BRIEF
Quote the entries below from the line with "an image. -/" through the line with "ty 0xFF).getD []", both ends included, and only those lines.

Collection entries
━━━━━━━━━━━━━━━━━━━━━━━━━━━━━━

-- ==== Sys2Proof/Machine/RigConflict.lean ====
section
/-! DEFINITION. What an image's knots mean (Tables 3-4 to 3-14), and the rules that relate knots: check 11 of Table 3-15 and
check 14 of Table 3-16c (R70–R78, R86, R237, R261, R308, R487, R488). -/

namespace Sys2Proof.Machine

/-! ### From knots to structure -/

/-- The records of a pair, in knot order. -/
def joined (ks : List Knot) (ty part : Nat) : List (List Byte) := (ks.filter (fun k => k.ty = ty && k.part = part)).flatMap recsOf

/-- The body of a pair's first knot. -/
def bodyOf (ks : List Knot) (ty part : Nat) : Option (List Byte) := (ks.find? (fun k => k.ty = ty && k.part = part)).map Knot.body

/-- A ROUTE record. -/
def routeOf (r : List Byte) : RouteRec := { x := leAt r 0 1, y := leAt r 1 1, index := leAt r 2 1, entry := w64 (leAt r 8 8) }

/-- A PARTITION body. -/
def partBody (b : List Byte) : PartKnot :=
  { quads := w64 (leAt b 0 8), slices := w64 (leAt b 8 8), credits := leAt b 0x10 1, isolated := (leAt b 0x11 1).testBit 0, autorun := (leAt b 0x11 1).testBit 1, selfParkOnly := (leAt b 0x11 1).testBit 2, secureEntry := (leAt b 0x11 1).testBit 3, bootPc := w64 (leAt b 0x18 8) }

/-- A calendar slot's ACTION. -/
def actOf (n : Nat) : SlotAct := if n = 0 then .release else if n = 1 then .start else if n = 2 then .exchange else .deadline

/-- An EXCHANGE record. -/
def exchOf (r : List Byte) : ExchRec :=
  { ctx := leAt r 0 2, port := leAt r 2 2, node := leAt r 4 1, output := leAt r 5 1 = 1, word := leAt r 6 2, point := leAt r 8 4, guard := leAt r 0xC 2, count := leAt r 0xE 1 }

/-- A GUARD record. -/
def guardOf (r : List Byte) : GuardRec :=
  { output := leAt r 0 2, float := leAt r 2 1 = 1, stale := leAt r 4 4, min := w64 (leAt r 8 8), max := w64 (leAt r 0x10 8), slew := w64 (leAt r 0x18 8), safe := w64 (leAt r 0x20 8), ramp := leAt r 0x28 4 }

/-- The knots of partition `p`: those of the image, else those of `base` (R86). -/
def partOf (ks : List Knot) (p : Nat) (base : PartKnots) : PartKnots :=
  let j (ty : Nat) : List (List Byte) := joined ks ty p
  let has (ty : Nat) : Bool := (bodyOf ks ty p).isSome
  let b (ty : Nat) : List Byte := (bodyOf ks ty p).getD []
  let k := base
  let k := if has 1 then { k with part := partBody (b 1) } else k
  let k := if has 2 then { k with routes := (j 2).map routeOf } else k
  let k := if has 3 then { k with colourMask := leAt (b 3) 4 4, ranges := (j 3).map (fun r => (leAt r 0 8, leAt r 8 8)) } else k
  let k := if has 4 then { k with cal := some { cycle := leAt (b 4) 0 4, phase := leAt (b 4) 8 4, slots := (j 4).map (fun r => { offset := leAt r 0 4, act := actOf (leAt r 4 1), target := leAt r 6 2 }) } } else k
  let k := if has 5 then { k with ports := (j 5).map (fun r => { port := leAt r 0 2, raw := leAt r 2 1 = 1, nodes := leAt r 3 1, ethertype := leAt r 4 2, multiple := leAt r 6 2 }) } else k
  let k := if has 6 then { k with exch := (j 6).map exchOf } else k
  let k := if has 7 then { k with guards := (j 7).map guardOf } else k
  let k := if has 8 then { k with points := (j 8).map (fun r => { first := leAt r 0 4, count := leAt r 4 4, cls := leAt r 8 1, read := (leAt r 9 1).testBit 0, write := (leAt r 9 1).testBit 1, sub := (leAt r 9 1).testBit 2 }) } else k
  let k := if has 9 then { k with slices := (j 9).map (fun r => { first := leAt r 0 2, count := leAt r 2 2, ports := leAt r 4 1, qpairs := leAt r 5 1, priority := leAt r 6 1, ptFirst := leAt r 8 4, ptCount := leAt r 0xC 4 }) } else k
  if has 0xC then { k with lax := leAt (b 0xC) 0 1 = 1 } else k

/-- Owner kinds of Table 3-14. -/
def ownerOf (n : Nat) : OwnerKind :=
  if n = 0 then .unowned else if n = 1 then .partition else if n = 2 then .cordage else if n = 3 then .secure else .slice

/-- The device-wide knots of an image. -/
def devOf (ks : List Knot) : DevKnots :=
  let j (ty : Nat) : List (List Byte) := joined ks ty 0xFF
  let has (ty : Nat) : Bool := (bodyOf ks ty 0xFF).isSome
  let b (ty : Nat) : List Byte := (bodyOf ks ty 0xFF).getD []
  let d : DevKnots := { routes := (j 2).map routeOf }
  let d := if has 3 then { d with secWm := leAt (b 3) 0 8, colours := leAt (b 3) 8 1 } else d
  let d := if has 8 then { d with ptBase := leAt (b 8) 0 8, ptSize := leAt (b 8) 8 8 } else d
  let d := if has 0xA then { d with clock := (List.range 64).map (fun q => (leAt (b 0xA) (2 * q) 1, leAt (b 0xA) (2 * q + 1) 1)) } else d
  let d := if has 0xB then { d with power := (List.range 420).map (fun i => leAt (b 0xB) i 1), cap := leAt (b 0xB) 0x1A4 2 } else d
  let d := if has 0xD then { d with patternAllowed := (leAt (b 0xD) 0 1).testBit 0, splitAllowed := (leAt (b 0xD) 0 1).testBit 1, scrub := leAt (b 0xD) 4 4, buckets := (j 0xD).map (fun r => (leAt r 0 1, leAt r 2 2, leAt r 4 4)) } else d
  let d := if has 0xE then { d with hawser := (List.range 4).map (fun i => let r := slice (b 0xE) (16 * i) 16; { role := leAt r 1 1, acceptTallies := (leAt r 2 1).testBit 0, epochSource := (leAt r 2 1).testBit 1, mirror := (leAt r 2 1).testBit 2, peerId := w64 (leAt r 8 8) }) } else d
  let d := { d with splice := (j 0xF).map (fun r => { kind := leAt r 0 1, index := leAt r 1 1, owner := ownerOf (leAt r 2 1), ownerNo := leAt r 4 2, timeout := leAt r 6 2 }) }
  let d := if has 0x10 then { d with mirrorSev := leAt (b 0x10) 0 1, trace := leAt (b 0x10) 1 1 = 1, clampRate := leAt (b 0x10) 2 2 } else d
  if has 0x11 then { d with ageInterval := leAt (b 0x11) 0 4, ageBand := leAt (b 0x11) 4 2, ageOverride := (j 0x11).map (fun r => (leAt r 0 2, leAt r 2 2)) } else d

━━━━━━━━━━━━━━━━━━━━━━━━━━━━━━

TASK RESULT
/-- The device-wide knots of an image. -/
def devOf (ks : List Knot) : DevKnots :=
  let j (ty : Nat) : List (List Byte) := joined ks ty 0xFF
  let has (ty : Nat) : Bool := (bodyOf ks ty 0xFF).isSome
  let b (ty : Nat) : List Byte := (bodyOf ks ty 0xFF).getD []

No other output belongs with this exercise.